Well, what more might a boy want than his own train? ABC learned an answer to that question. Rupert Murdoch's Fox network stacked money so high it blocked Madden's view of the sun, and he fell into Murdoch's eager embrace.
Not that Madden forgot the ABC sweethearts left at the altar. In 1998 there were reports Madden was near an agreement to move from Fox to MNF. Instead, he re-upped with Fox. That time, a twice-burned ABC publicist insisted, it was all Madden's maneuverings. "We had no interest whatsoever in him," the publicist said.
A curmudgeon would say few businesses are more cynically expedient than television. Let us say TV is an enterprise of swiftly changing dimensions in which today's expression of "no interest whatsoever" becomes tomorrow's declaration of everlasting love. It's small surprise, then, that Madden and ABC again have exchanged vows (though this time in writing).
The more interesting thing is that Al Michaels and John Madden might become the best football broadcasting team ever--or go down as just one more experiment in ABC's attempt to stop MNF's ratings slide.
"The feeling at ABC was, if there was an opportunity to get John Madden, the network had to do it," Michaels says. "John is the gold standard among football analysts and has been for a long time. What ABC is hoping is that by bringing John on board--along with the `flexible' schedule--it will help to juice the ratings. It's not just the composition of the booth that matters; there are many factors, but the certain feeling is that having John puts Monday Night Football in a better position."

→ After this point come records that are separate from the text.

theorem noteLine_kept {z : State} {s : State} (h0 : Kept z s) (old : State) (p line : Nat) :
    Kept z (noteLine old s p line) := by
  unfold noteLine
  repeat'
    (first | with_reducible assumption | with_reducible exact Kept.refl _ | intro _
           | (extract_lets +onlyGivenNames x; refine Kept.use (x := x) ?_ (fun _ => ?_) <;> [subst x; clear_value x])
           | (extract_lets +onlyGivenNames x; refine Kept.use_fst (x := x) ?_ (fun _ => ?_) <;> [subst x; clear_value x])
           | (extract_lets +onlyGivenNames x; have _y : _ → _ := x; subst x; beta_reduce)
           | (extract_lets +onlyGivenNames x; clear_value x) | with_reducible apply noteBusy_kept
           | with_reducible refine Kept.lit (by assumption) rfl ?_
           | with_reducible refine Kept.lit (Kept.of_fst ?_ (by assumption)) rfl ?_ | (apply Mem.wf_of; assumption; rfl) | split)

theorem lookUp_kept {z : State} {s : State} (h0 : Kept z s) (p share pa n : Nat) (write alloc : Bool) :
    Kept z (lookUp s p share pa n write alloc) := by
  unfold lookUp
  repeat'
    (first | with_reducible assumption | with_reducible exact Kept.refl _ | intro _ | with_reducible apply Kept.foldl
           | with_reducible apply Kept.foldl_fst | with_reducible apply cacheSpan_kept | with_reducible apply noteLine_kept
           | split)

theorem serveRead_kept {z : State} {s : State} (h0 : Kept z s) (r : MemReq) :
    Kept z (serveRead s r) := by
  unfold serveRead
  repeat'
    (first | with_reducible assumption | with_reducible exact Kept.refl _ | intro _
           | (extract_lets +onlyGivenNames x; refine Kept.use (x := x) ?_ (fun _ => ?_) <;> [subst x; clear_value x])
           | (extract_lets +onlyGivenNames x; refine Kept.use_fst (x := x) ?_ (fun _ => ?_) <;> [subst x; clear_value x])
           | (extract_lets +onlyGivenNames x; have _y : _ → _ := x; subst x; beta_reduce)
           | (extract_lets +onlyGivenNames x; have _y : Mem := x; subst x) | (extract_lets +onlyGivenNames x; clear_value x)
           | (extract_lets +onlyGivenNames x; subst x) | with_reducible apply emit_kept | with_reducible apply foundError_kept
           | with_reducible apply lookUp_kept | split)

theorem maskedUnit_kept {z : State} {s : State} (h0 : Kept z s) (pa : Nat) (d : Bytes) (mask : List Bool) (poison : Bool) :
    Kept z (maskedUnit s pa d mask poison) := by
  unfold maskedUnit
  repeat'
    (first | with_reducible assumption | with_reducible exact Kept.refl _ | intro _
           | with_reducible refine Kept.of_fst ?_ (by assumption) | with_reducible apply Kept.foldl
           | with_reducible apply Kept.foldl_fst | with_reducible apply memWrite_kept | exact Kept.refl _ | split)

theorem maskedWrite_kept {z : State} {s : State} (h0 : Kept z s) (pa : Nat) (d : Bytes) (mask poison : List Bool) :
    Kept z (maskedWrite s pa d mask poison) := by
  unfold maskedWrite
  repeat'
    (first | with_reducible assumption | with_reducible exact Kept.refl _ | intro _
           | (extract_lets +onlyGivenNames x; refine Kept.use (x := x) ?_ (fun _ => ?_) <;> [subst x; clear_value x])
           | (extract_lets +onlyGivenNames x; refine Kept.use_fst (x := x) ?_ (fun _ => ?_) <;> [subst x; clear_value x])
           | (extract_lets +onlyGivenNames x; have _y : _ → _ := x; subst x; beta_reduce)
           | (extract_lets +onlyGivenNames x; clear_value x) | with_reducible apply Kept.foldl
           | with_reducible apply Kept.foldl_fst | with_reducible apply maskedUnit_kept | split)

theorem serveWrite_kept {z : State} {s : State} (h0 : Kept z s) (r : MemReq) :
    Kept z (serveWrite s r) := by
  unfold serveWrite
  repeat'
    (first | with_reducible assumption | with_reducible exact Kept.refl _ | intro _
           | (extract_lets +onlyGivenNames x; refine Kept.use (x := x) ?_ (fun _ => ?_) <;> [subst x; clear_value x])
           | (extract_lets +onlyGivenNames x; refine Kept.use_fst (x := x) ?_ (fun _ => ?_) <;> [subst x; clear_value x])
           | (extract_lets +onlyGivenNames x; have _y : _ → _ := x; subst x; beta_reduce)
           | (extract_lets +onlyGivenNames x; clear_value x) | (extract_lets +onlyGivenNames x; subst x)
           | with_reducible apply emit_kept | with_reducible apply lookUp_kept | with_reducible apply maskedWrite_kept | split)

theorem putTxn_kept {z : State} {s : State} (h0 : Kept z s) (t : Txn) :
    Kept z (putTxn s t) := by
  unfold putTxn
  repeat'
    (first | with_reducible assumption | with_reducible exact Kept.refl _ | intro _
           | (extract_lets +onlyGivenNames x; refine Kept.use (x := x) ?_ (fun _ => ?_) <;> [subst x; clear_value x])
           | (extract_lets +onlyGivenNames x; refine Kept.use_fst (x := x) ?_ (fun _ => ?_) <;> [subst x; clear_value x])
           | (extract_lets +onlyGivenNames x; have _y : _ → _ := x; subst x; beta_reduce)
           | (extract_lets +onlyGivenNames x; clear_value x) | with_reducible refine Kept.lit (by assumption) rfl ?_
           | (apply Mem.wf_of; assumption; rfl) | split)

theorem dropTxn_kept {z : State} {s : State} (h0 : Kept z s) (line : Nat) :
    Kept z (dropTxn s line) := by
  unfold dropTxn
  repeat'
    (first | with_reducible assumption | with_reducible exact Kept.refl _ | intro _
           | (extract_lets +onlyGivenNames x; refine Kept.use (x := x) ?_ (fun _ => ?_) <;> [subst x; clear_value x])
           | (extract_lets +onlyGivenNames x; refine Kept.use_fst (x := x) ?_ (fun _ => ?_) <;> [subst x; clear_value x])
           | (extract_lets +onlyGivenNames x; have _y : _ → _ := x; subst x; beta_reduce)
           | (extract_lets +onlyGivenNames x; clear_value x) | with_reducible refine Kept.lit (by assumption) rfl ?_
           | (apply Mem.wf_of; assumption; rfl) | split)

theorem refuseCoh_kept {z : State} {s : State} (h0 : Kept z s) (a line : Nat) (cls : Option Nat) :
    Kept z (refuseCoh s a line cls) := by
  unfold refuseCoh
  repeat'
    (first | with_reducible assumption | with_reducible exact Kept.refl _ | intro _
           | (extract_lets +onlyGivenNames x; refine Kept.use (x := x) ?_ (fun _ => ?_) <;> [subst x; clear_value x])
           | (extract_lets +onlyGivenNames x; refine Kept.use_fst (x := x) ?_ (fun _ => ?_) <;> [subst x; clear_value x])
           | (extract_lets +onlyGivenNames x; have _y : _ → _ := x; subst x; beta_reduce)
           | (extract_lets +onlyGivenNames x; clear_value x) | with_reducible apply emit_kept | with_reducible apply record_kept
           | with_reducible refine Kept.lit (by assumption) rfl ?_
           | with_reducible refine Kept.lit (Kept.of_fst ?_ (by assumption)) rfl ?_ | (apply Mem.wf_of; assumption; rfl) | split)

theorem grantLine_kept {z : State} {s : State} (h0 : Kept z s) (line a way : Nat) (g : Grant) (ecc : EccResult) :
    Kept z (grantLine s line a way g ecc) := by
  unfold grantLine
  repeat'
    (first | with_reducible assumption | with_reducible exact Kept.refl _ | intro _
           | (extract_lets +onlyGivenNames x; refine Kept.use (x := x) ?_ (fun _ => ?_) <;> [subst x; clear_value x])
           | (extract_lets +onlyGivenNames x; refine Kept.use_fst (x := x) ?_ (fun _ => ?_) <;> [subst x; clear_value x])
           | (extract_lets +onlyGivenNames x; have _y : _ → _ := x; subst x; beta_reduce)
           | (extract_lets +onlyGivenNames x; have _y : Mem := x; subst x) | (extract_lets +onlyGivenNames x; clear_value x)
           | (extract_lets +onlyGivenNames x; subst x) | with_reducible apply emit_kept | with_reducible apply foundError_kept
           | with_reducible apply lookUp_kept | with_reducible apply setDir_kept
           | with_reducible refine Kept.lit (by assumption) rfl ?_ | (apply Mem.wf_of; assumption; rfl) | split)

theorem serveTxn_kept {z : State} {s : State} (h0 : Kept z s) (line way : Nat) (k : TxnKind) :
    Kept z (serveTxn s line way k) := by
  unfold serveTxn
  repeat'
    (first | with_reducible assumption | with_reducible exact Kept.refl _ | intro _ | with_reducible apply dropDir_kept
           | with_reducible apply emit_kept | with_reducible apply grantLine_kept | with_reducible apply setDir_kept
           | with_reducible refine Kept.lit (by assumption) rfl ?_
           | with_reducible refine Kept.lit (Kept.of_fst ?_ (by assumption)) rfl ?_ | (apply Mem.wf_of; assumption; rfl) | split)

theorem landDirty_kept {z : State} {s : State} (h0 : Kept z s) (t : Txn) :
    Kept z (landDirty s t) := by
  unfold landDirty
  repeat'
    (first | with_reducible assumption | with_reducible exact Kept.refl _ | intro _ | with_reducible apply writeLine_kept | split)

theorem sendSnoops_kept {z : State} {s : State} (h0 : Kept z s) (line : Nat) (kind : TxnKind) :
    Kept z (sendSnoops s line kind) := by
  unfold sendSnoops
  repeat'
    (first | with_reducible assumption | with_reducible exact Kept.refl _ | intro _
           | (extract_lets +onlyGivenNames x; refine Kept.use (x := x) ?_ (fun _ => ?_) <;> [subst x; clear_value x])
           | (extract_lets +onlyGivenNames x; refine Kept.use_fst (x := x) ?_ (fun _ => ?_) <;> [subst x; clear_value x])
           | (extract_lets +onlyGivenNames x; have _y : _ → _ := x; subst x; beta_reduce)
           | (extract_lets +onlyGivenNames x; clear_value x) | with_reducible apply Kept.foldl
           | with_reducible apply Kept.foldl_fst | with_reducible apply dropHolder_kept | with_reducible apply emit_kept
           | with_reducible refine Kept.lit (by assumption) rfl ?_ | with_reducible refine Kept.lit (Kept.refl _) rfl ?_
           | with_reducible refine Kept.lit (Kept.of_fst ?_ (by assumption)) rfl ?_ | (apply Mem.wf_of; assumption; rfl) | split)
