-- ==== Sys2Proof/Laws/KeptDeedCommands.lean ====
section
/-! SUPPORT. The operations of Machine/DeedCommands.lean keep what `Kept` names. -/

namespace Sys2Proof.Machine

theorem setDeed_kept {z : State} {s : State} (h0 : Kept z s) (g : Nat) (d : Deed) :
    Kept z (setDeed s g d) := by
  unfold setDeed
  repeat'
    (first | with_reducible assumption | with_reducible exact Kept.refl _ | intro _
           | (extract_lets +onlyGivenNames x; refine Kept.use (x := x) ?_ (fun _ => ?_) <;> [subst x; clear_value x])
           | (extract_lets +onlyGivenNames x; refine Kept.use_fst (x := x) ?_ (fun _ => ?_) <;> [subst x; clear_value x])
           | (extract_lets +onlyGivenNames x; have _y : _ → _ := x; subst x; beta_reduce)
           | (extract_lets +onlyGivenNames x; have _y : Mem := x; subst x) | (extract_lets +onlyGivenNames x; clear_value x)
           | with_reducible refine Kept.lit (by assumption) rfl ?_ | (apply Mem.wf_of; assumption; rfl) | split)

theorem emptyRun_kept {z : State} {s : State} (h0 : Kept z s) (g n : Nat) :
    Kept z (emptyRun s g n) := by
  unfold emptyRun
  repeat'
    (first | with_reducible assumption | with_reducible exact Kept.refl _ | intro _ | with_reducible apply Kept.foldl
           | with_reducible apply Kept.foldl_fst | with_reducible apply clearGranule_kept | with_reducible apply setDeed_kept
           | split)

theorem deedSetBody_kept {z : State} {s : State} (h0 : Kept z s) (c : Packet) (r : ReplyTo) :
    Kept z (deedSetBody c s r).1 := by
  unfold deedSetBody
  repeat'
    (first | with_reducible assumption | with_reducible exact Kept.refl _ | intro _
           | (extract_lets +onlyGivenNames x; refine Kept.use (x := x) ?_ (fun _ => ?_) <;> [subst x; clear_value x])
           | (extract_lets +onlyGivenNames x; refine Kept.use_fst (x := x) ?_ (fun _ => ?_) <;> [subst x; clear_value x])
           | (extract_lets +onlyGivenNames x; have _y : _ → _ := x; subst x; beta_reduce)
           | (extract_lets +onlyGivenNames x; have _y : TurnUnit := x; subst x)
           | (extract_lets +onlyGivenNames x; have _y : Mem := x; subst x) | (extract_lets +onlyGivenNames x; clear_value x)
           | with_reducible refine Kept.of_fst ?_ (by assumption) | with_reducible apply emptyRun_kept
           | with_reducible apply reservedFrom_kept | with_reducible refine Kept.lit (by assumption) rfl ?_
           | with_reducible refine Kept.lit (Kept.refl _) rfl ?_
           | with_reducible refine Kept.lit (Kept.of_fst ?_ (by assumption)) rfl ?_ | (apply Mem.wf_of; assumption; rfl) | split)

theorem zeroRun_kept {z : State} {s : State} (h0 : Kept z s) (m : DeedMove) :
    Kept z (zeroRun s m) := by
  unfold zeroRun
  repeat'
    (first | with_reducible assumption | with_reducible exact Kept.refl _ | intro _
           | (extract_lets +onlyGivenNames x; refine Kept.use (x := x) ?_ (fun _ => ?_) <;> [subst x; clear_value x])
           | (extract_lets +onlyGivenNames x; refine Kept.use_fst (x := x) ?_ (fun _ => ?_) <;> [subst x; clear_value x])
           | (extract_lets +onlyGivenNames x; have _y : _ → _ := x; subst x; beta_reduce)
           | (extract_lets +onlyGivenNames x; have _y : Mem := x; subst x) | (extract_lets +onlyGivenNames x; clear_value x)
           | with_reducible apply Kept.foldl | with_reducible apply Kept.foldl_fst
           | with_reducible refine Kept.lit (by assumption) rfl ?_ | with_reducible refine Kept.lit (Kept.refl _) rfl ?_
           | with_reducible apply Mem.zero_wf | (apply Mem.wf_of; assumption; rfl) | split)

theorem zeroRuns_kept {z : State} {s : State} (h0 : Kept z s) :
    Kept z (zeroRuns s) := by
  unfold zeroRuns
  repeat'
    (first | with_reducible assumption | with_reducible exact Kept.refl _ | intro _ | with_reducible apply Kept.foldl
           | with_reducible apply Kept.foldl_fst | with_reducible apply zeroRun_kept | split)

theorem deedDue_kept {z : State} {s : State} (h0 : Kept z s) (turn : Nat) (m : DeedMove) :
    Kept z (deedDue turn s m) := by
  unfold deedDue
  repeat'
    (first | with_reducible assumption | with_reducible exact Kept.refl _ | intro _
           | (extract_lets +onlyGivenNames x; refine Kept.use (x := x) ?_ (fun _ => ?_) <;> [subst x; clear_value x])
           | (extract_lets +onlyGivenNames x; refine Kept.use_fst (x := x) ?_ (fun _ => ?_) <;> [subst x; clear_value x])
           | (extract_lets +onlyGivenNames x; have _y : _ → _ := x; subst x; beta_reduce)
           | (extract_lets +onlyGivenNames x; have _y : TurnUnit := x; subst x)
           | (extract_lets +onlyGivenNames x; have _y : Mem := x; subst x) | (extract_lets +onlyGivenNames x; clear_value x)
           | (extract_lets +onlyGivenNames x; subst x) | with_reducible apply Kept.foldl | with_reducible apply Kept.foldl_fst
           | with_reducible apply postFinal_kept | with_reducible apply setDeed_kept
           | with_reducible refine Kept.lit (by assumption) rfl ?_ | with_reducible refine Kept.lit (Kept.refl _) rfl ?_
           | (apply Mem.wf_of; assumption; rfl) | split)

theorem deedsDue_kept {z : State} {s : State} (h0 : Kept z s) (turn : Nat) :
    Kept z (deedsDue s turn) := by
  unfold deedsDue
  repeat'
    (first | with_reducible assumption | with_reducible exact Kept.refl _ | intro _
           | (extract_lets +onlyGivenNames x; refine Kept.use (x := x) ?_ (fun _ => ?_) <;> [subst x; clear_value x])
           | (extract_lets +onlyGivenNames x; refine Kept.use_fst (x := x) ?_ (fun _ => ?_) <;> [subst x; clear_value x])
           | (extract_lets +onlyGivenNames x; have _y : _ → _ := x; subst x; beta_reduce)
           | (extract_lets +onlyGivenNames x; have _y : TurnUnit := x; subst x)
           | (extract_lets +onlyGivenNames x; have _y : Mem := x; subst x) | (extract_lets +onlyGivenNames x; clear_value x)
           | with_reducible apply Kept.foldl | with_reducible apply Kept.foldl_fst | with_reducible apply deedDue_kept
           | with_reducible apply zeroRuns_kept | split)

theorem deedReadBody_kept {z : State} {s : State} (h0 : Kept z s) (c : Packet) (x0 : ReplyTo) :
    Kept z (deedReadBody c s x0).1 := by
  unfold deedReadBody
  repeat'
    (first | with_reducible assumption | with_reducible exact Kept.refl _ | intro _
           | (extract_lets +onlyGivenNames x; refine Kept.use (x := x) ?_ (fun _ => ?_) <;> [subst x; clear_value x])
           | (extract_lets +onlyGivenNames x; refine Kept.use_fst (x := x) ?_ (fun _ => ?_) <;> [subst x; clear_value x])
           | (extract_lets +onlyGivenNames x; have _y : _ → _ := x; subst x; beta_reduce)
           | (extract_lets +onlyGivenNames x; clear_value x) | with_reducible refine Kept.of_fst ?_ (by assumption)
           | with_reducible apply reservedFrom_kept | split)

theorem writeWindow_kept {z : State} {s : State} (h0 : Kept z s) (n : Nat) (e : Bytes) :
    Kept z (writeWindow s n e) := by
  unfold writeWindow
  repeat'
    (first | with_reducible assumption | with_reducible exact Kept.refl _ | intro _
           | (extract_lets +onlyGivenNames x; refine Kept.use (x := x) ?_ (fun _ => ?_) <;> [subst x; clear_value x])
           | (extract_lets +onlyGivenNames x; refine Kept.use_fst (x := x) ?_ (fun _ => ?_) <;> [subst x; clear_value x])
           | (extract_lets +onlyGivenNames x; have _y : _ → _ := x; subst x; beta_reduce)
           | (extract_lets +onlyGivenNames x; clear_value x) | with_reducible refine Kept.lit (by assumption) rfl ?_
           | (apply Mem.wf_of; assumption; rfl) | split)

theorem winForceBody_kept {z : State} {s : State} (h0 : Kept z s) (c : Packet) (entry : Option Bytes) (x0 : ReplyTo) :
    Kept z (winForceBody c entry s x0).1 := by
  unfold winForceBody
  repeat'
    (first | with_reducible assumption | with_reducible exact Kept.refl _ | intro _
           | with_reducible refine Kept.of_fst ?_ (by assumption) | with_reducible apply hostRefused_kept
           | with_reducible apply lockedWrite_kept | with_reducible apply reservedFrom_kept
           | with_reducible apply writeWindow_kept | split)

theorem memPoisonReadBody_kept {z : State} {s : State} (h0 : Kept z s) (c : Packet) (x0 : ReplyTo) :
    Kept z (memPoisonReadBody c s x0).1 := by
  unfold memPoisonReadBody
  repeat'
    (first | with_reducible assumption | with_reducible exact Kept.refl _ | intro _
           | (extract_lets +onlyGivenNames x; refine Kept.use (x := x) ?_ (fun _ => ?_) <;> [subst x; clear_value x])
           | (extract_lets +onlyGivenNames x; refine Kept.use_fst (x := x) ?_ (fun _ => ?_) <;> [subst x; clear_value x])
           | (extract_lets +onlyGivenNames x; have _y : _ → _ := x; subst x; beta_reduce)
           | (extract_lets +onlyGivenNames x; have _y : Mem := x; subst x) | (extract_lets +onlyGivenNames x; clear_value x)
           | (extract_lets +onlyGivenNames x; subst x) | with_reducible refine Kept.of_fst ?_ (by assumption)
           | with_reducible apply reservedFrom_kept | split)

theorem memRetireBody_kept {z : State} {s : State} (h0 : Kept z s) (c : Packet) (x0 : ReplyTo) :
    Kept z (memRetireBody c s x0).1 := by
  unfold memRetireBody
  repeat'
    (first | with_reducible assumption | with_reducible exact Kept.refl _ | intro _
           | (extract_lets +onlyGivenNames x; refine Kept.use (x := x) ?_ (fun _ => ?_) <;> [subst x; clear_value x])
           | (extract_lets +onlyGivenNames x; refine Kept.use_fst (x := x) ?_ (fun _ => ?_) <;> [subst x; clear_value x])
           | (extract_lets +onlyGivenNames x; have _y : _ → _ := x; subst x; beta_reduce)
           | (extract_lets +onlyGivenNames x; have _y : Mem := x; subst x) | (extract_lets +onlyGivenNames x; clear_value x)
           | with_reducible refine Kept.of_fst ?_ (by assumption) | with_reducible apply reservedFrom_kept
           | with_reducible refine Kept.lit (by assumption) rfl ?_ | with_reducible refine Kept.lit (Kept.refl _) rfl ?_
           | (apply Mem.wf_of; assumption; rfl) | split)

theorem memRetireListBody_kept {z : State} {s : State} (h0 : Kept z s) (c : Packet) (x0 : ReplyTo) :
    Kept z (memRetireListBody c s x0).1 := by
  unfold memRetireListBody
  repeat'
    (first | with_reducible assumption | with_reducible exact Kept.refl _ | intro _
           | (extract_lets +onlyGivenNames x; refine Kept.use (x := x) ?_ (fun _ => ?_) <;> [subst x; clear_value x])
           | (extract_lets +onlyGivenNames x; refine Kept.use_fst (x := x) ?_ (fun _ => ?_) <;> [subst x; clear_value x])
           | (extract_lets +onlyGivenNames x; have _y : _ → _ := x; subst x; beta_reduce)
           | (extract_lets +onlyGivenNames x; have _y : Mem := x; subst x) | (extract_lets +onlyGivenNames x; clear_value x)
           | with_reducible refine Kept.of_fst ?_ (by assumption) | with_reducible apply reservedFrom_kept | split)

theorem memScrubBody_kept {z : State} {s : State} (h0 : Kept z s) (c : Packet) (x0 : ReplyTo) :
    Kept z (memScrubBody c s x0).1 := by
  unfold memScrubBody
  repeat'
    (first | with_reducible assumption | with_reducible exact Kept.refl _ | intro _
           | (extract_lets +onlyGivenNames x; refine Kept.use (x := x) ?_ (fun _ => ?_) <;> [subst x; clear_value x])
           | (extract_lets +onlyGivenNames x; refine Kept.use_fst (x := x) ?_ (fun _ => ?_) <;> [subst x; clear_value x])
           | (extract_lets +onlyGivenNames x; have _y : _ → _ := x; subst x; beta_reduce)
           | (extract_lets +onlyGivenNames x; have _y : Mem := x; subst x) | (extract_lets +onlyGivenNames x; clear_value x)
           | with_reducible refine Kept.of_fst ?_ (by assumption) | with_reducible apply reservedFrom_kept
           | with_reducible refine Kept.lit (by assumption) rfl ?_ | with_reducible refine Kept.lit (Kept.refl _) rfl ?_
           | (apply Mem.wf_of; assumption; rfl) | split)

theorem losePc_kept {z : State} {s : State} (h0 : Kept z s) (n : Nat) :
    Kept z (losePc s n) := by
  unfold losePc
  repeat'
    (first | with_reducible assumption | with_reducible exact Kept.refl _ | intro _
           | (extract_lets +onlyGivenNames x; refine Kept.use (x := x) ?_ (fun _ => ?_) <;> [subst x; clear_value x])
           | (extract_lets +onlyGivenNames x; refine Kept.use_fst (x := x) ?_ (fun _ => ?_) <;> [subst x; clear_value x])
           | (extract_lets +onlyGivenNames x; have _y : _ → _ := x; subst x; beta_reduce)
           | (extract_lets +onlyGivenNames x; clear_value x) | with_reducible apply Kept.foldl
           | with_reducible apply Kept.foldl_fst | with_reducible apply setStack_kept
           | with_reducible refine Kept.lit (by assumption) rfl ?_ | with_reducible refine Kept.lit (Kept.refl _) rfl ?_
           | (apply Mem.wf_of; assumption; rfl) | split)

end Sys2Proof.Machine
end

Delivering on that potential is the next step. Michaels likes the idea of moving some late-season Sunday games to Monday depending on their marquee value, the "flexible schedule" suggested by NFL commissioner Paul Tagliabue. "Fox and CBS have had flexible schedules of their own, as regards starting times and second games televised in New York," Michaels says. "Monday Night Football televising meaningful games is a win-win for fans."